**Stored items**
════════════════

-- ==== Sys2Proof/Laws/KeepsControl.lean ====
section
/-! SUPPORT. Every operation of Machine/Control.lean keeps the build, the queue and the form of memory. -/

set_option Elab.async false

set_option linter.unreachableTactic false
set_option linter.unusedTactic false

namespace Sys2Proof.Machine

theorem State.branch_keeps {μ} [Has μ .mem] [Has μ .cores] [Has μ .jobs] [Has μ .host] [Has μ .regs] [Has μ .clk] [Has μ .obs] {o s h1 w sa sb off p} (h : Keeps μ o s) :
    Keeps μ o (State.branch s h1 w sa sb off p) := by
  unfold State.branch
  try dsimp only
  repeat' (first
    | with_reducible refine Keeps.ite (fun _ => ?_) (fun _ => ?_)
    | with_reducible assumption
    | with_reducible apply State.onHead_keeps
    | with_reducible apply State.takenTo_keeps
    | with_reducible apply State.stateError_keeps
    | with_reducible apply State.taken_keeps
    | fail_if_no_progress with_reducible refine Keeps.other ?_ rfl rfl rfl rfl rfl rfl rfl rfl rfl rfl rfl rfl rfl rfl rfl rfl rfl rfl rfl rfl rfl rfl rfl rfl rfl rfl rfl rfl rfl rfl rfl rfl
    | with_reducible refine Keeps.foldl ?_ ?_
    | with_reducible refine Keeps.foldl1 ?_ ?_
    | with_reducible refine Keeps.getD (fun _ _ => ?_) ?_
    | intro _
    | dsimp only
    | split)

theorem State.ownFault_keeps {μ} [Has μ .mem] [Has μ .cores] [Has μ .jobs] [Has μ .host] [Has μ .regs] [Has μ .clk] [Has μ .obs] {o s h1 off write} (h : Keeps μ o s) :
    Keeps μ o (State.ownFault s h1 off write) := by
  unfold State.ownFault
  try dsimp only
  repeat' (first
    | with_reducible refine Keeps.ite (fun _ => ?_) (fun _ => ?_)
    | with_reducible assumption
    | with_reducible apply State.stateError_keeps
    | with_reducible apply State.unmapped_keeps
    | fail_if_no_progress with_reducible refine Keeps.other ?_ rfl rfl rfl rfl rfl rfl rfl rfl rfl rfl rfl rfl rfl rfl rfl rfl rfl rfl rfl rfl rfl rfl rfl rfl rfl rfl rfl rfl rfl rfl rfl rfl
    | with_reducible refine Keeps.foldl ?_ ?_
    | with_reducible refine Keeps.foldl1 ?_ ?_
    | with_reducible refine Keeps.getD (fun _ _ => ?_) ?_
    | intro _
    | dsimp only
    | split)

theorem State.scalarI_keeps {μ} [Has μ .mem] [Has μ .cores] [Has μ .jobs] [Has μ .host] [Has μ .regs] [Has μ .clk] [Has μ .obs] {o s h1 w legal sd sa f} (h : Keeps μ o s) :
    Keeps μ o (State.scalarI s h1 w legal sd sa f) := by
  unfold State.scalarI
  try dsimp only
  repeat' (first
    | with_reducible refine Keeps.ite (fun _ => ?_) (fun _ => ?_)
    | with_reducible assumption
    | with_reducible apply State.onHead_keeps
    | with_reducible apply State.taken_keeps
    | fail_if_no_progress with_reducible refine Keeps.other ?_ rfl rfl rfl rfl rfl rfl rfl rfl rfl rfl rfl rfl rfl rfl rfl rfl rfl rfl rfl rfl rfl rfl rfl rfl rfl rfl rfl rfl rfl rfl rfl rfl
    | with_reducible refine Keeps.foldl ?_ ?_
    | with_reducible refine Keeps.foldl1 ?_ ?_
    | with_reducible refine Keeps.getD (fun _ _ => ?_) ?_
    | intro _
    | dsimp only
    | split)

theorem State.scalarR_keeps {μ} [Has μ .mem] [Has μ .cores] [Has μ .jobs] [Has μ .host] [Has μ .regs] [Has μ .clk] [Has μ .obs] {o s h1 w sd sa sb f} (h : Keeps μ o s) :
    Keeps μ o (State.scalarR s h1 w sd sa sb f) := by
  unfold State.scalarR
  try dsimp only
  repeat' (first
    | with_reducible refine Keeps.ite (fun _ => ?_) (fun _ => ?_)
    | with_reducible assumption
    | with_reducible apply State.onHead_keeps
    | with_reducible apply State.taken_keeps
    | fail_if_no_progress with_reducible refine Keeps.other ?_ rfl rfl rfl rfl rfl rfl rfl rfl rfl rfl rfl rfl rfl rfl rfl rfl rfl rfl rfl rfl rfl rfl rfl rfl rfl rfl rfl rfl rfl rfl rfl rfl
    | with_reducible refine Keeps.foldl ?_ ?_
    | with_reducible refine Keeps.foldl1 ?_ ?_
    | with_reducible refine Keeps.getD (fun _ _ => ?_) ?_
    | intro _
    | dsimp only
    | split)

════════════════

**YOUR TASK**
Each line above needs to be output again, exactly as shown.

**TASK RESULT**
-- ==== Sys2Proof/Laws/KeepsControl.lean ====
section
/-! SUPPORT. Every operation of Machine/Control.lean keeps the build, the queue and the form of memory. -/

set_option Elab.async false

set_option linter.unreachableTactic false
set_option linter.unusedTactic false

namespace Sys2Proof.Machine

theorem State.branch_keeps {μ} [Has μ .mem] [Has μ .cores] [Has μ .jobs] [Has μ .host] [Has μ .regs] [Has μ .clk] [Has μ .obs] {o s h1 w sa sb off p} (h : Keeps μ o s) :
    Keeps μ o (State.branch s h1 w sa sb off p) := by
  unfold State.branch
  try dsimp only
  repeat' (first
    | with_reducible refine Keeps.ite (fun _ => ?_) (fun _ => ?_)
    | with_reducible assumption
    | with_reducible apply State.onHead_keeps
    | with_reducible apply State.takenTo_keeps
    | with_reducible apply State.stateError_keeps
    | with_reducible apply State.taken_keeps
    | fail_if_no_progress with_reducible refine Keeps.other ?_ rfl rfl rfl rfl rfl rfl rfl rfl rfl rfl rfl rfl rfl rfl rfl rfl rfl rfl rfl rfl rfl rfl rfl rfl rfl rfl rfl rfl rfl rfl rfl rfl
    | with_reducible refine Keeps.foldl ?_ ?_
    | with_reducible refine Keeps.foldl1 ?_ ?_
    | with_reducible refine Keeps.getD (fun _ _ => ?_) ?_
    | intro _
    | dsimp only
    | split)

theorem State.ownFault_keeps {μ} [Has μ .mem] [Has μ .cores] [Has μ .jobs] [Has μ .host] [Has μ .regs] [Has μ .clk] [Has μ .obs] {o s h1 off write} (h : Keeps μ o s) :
    Keeps μ o (State.ownFault s h1 off write) := by
  unfold State.ownFault
  try dsimp only
  repeat' (first
    | with_reducible refine Keeps.ite (fun _ => ?_) (fun _ => ?_)
    | with_reducible assumption
    | with_reducible apply State.stateError_keeps
    | with_reducible apply State.unmapped_keeps
    | fail_if_no_progress with_reducible refine Keeps.other ?_ rfl rfl rfl rfl rfl rfl rfl rfl rfl rfl rfl rfl rfl rfl rfl rfl rfl rfl rfl rfl rfl rfl rfl rfl rfl rfl rfl rfl rfl rfl rfl rfl
    | with_reducible refine Keeps.foldl ?_ ?_
    | with_reducible refine Keeps.foldl1 ?_ ?_
    | with_reducible refine Keeps.getD (fun _ _ => ?_) ?_
    | intro _
    | dsimp only
    | split)

theorem State.scalarI_keeps {μ} [Has μ .mem] [Has μ .cores] [Has μ .jobs] [Has μ .host] [Has μ .regs] [Has μ .clk] [Has μ .obs] {o s h1 w legal sd sa f} (h : Keeps μ o s) :
    Keeps μ o (State.scalarI s h1 w legal sd sa f) := by
  unfold State.scalarI
  try dsimp only
  repeat' (first
    | with_reducible refine Keeps.ite (fun _ => ?_) (fun _ => ?_)
    | with_reducible assumption
    | with_reducible apply State.onHead_keeps
    | with_reducible apply State.taken_keeps
    | fail_if_no_progress with_reducible refine Keeps.other ?_ rfl rfl rfl rfl rfl rfl rfl rfl rfl rfl rfl rfl rfl rfl rfl rfl rfl rfl rfl rfl rfl rfl rfl rfl rfl rfl rfl rfl rfl rfl rfl rfl
    | with_reducible refine Keeps.foldl ?_ ?_
    | with_reducible refine Keeps.foldl1 ?_ ?_
    | with_reducible refine Keeps.getD (fun _ _ => ?_) ?_
    | intro _
    | dsimp only
    | split)

theorem State.scalarR_keeps {μ} [Has μ .mem] [Has μ .cores] [Has μ .jobs] [Has μ .host] [Has μ .regs] [Has μ .clk] [Has μ .obs] {o s h1 w sd sa sb f} (h : Keeps μ o s) :
    Keeps μ o (State.scalarR s h1 w sd sa sb f) := by
  unfold State.scalarR
  try dsimp only
  repeat' (first
    | with_reducible refine Keeps.ite (fun _ => ?_) (fun _ => ?_)
    | with_reducible assumption
    | with_reducible apply State.onHead_keeps
    | with_reducible apply State.taken_keeps
    | fail_if_no_progress with_reducible refine Keeps.other ?_ rfl rfl rfl rfl rfl rfl rfl rfl rfl rfl rfl rfl rfl rfl rfl rfl rfl rfl rfl rfl rfl rfl rfl rfl rfl rfl rfl rfl rfl rfl rfl rfl
    | with_reducible refine Keeps.foldl ?_ ?_
    | with_reducible refine Keeps.foldl1 ?_ ?_
    | with_reducible refine Keeps.getD (fun _ _ => ?_) ?_
    | intro _
    | dsimp only
    | split)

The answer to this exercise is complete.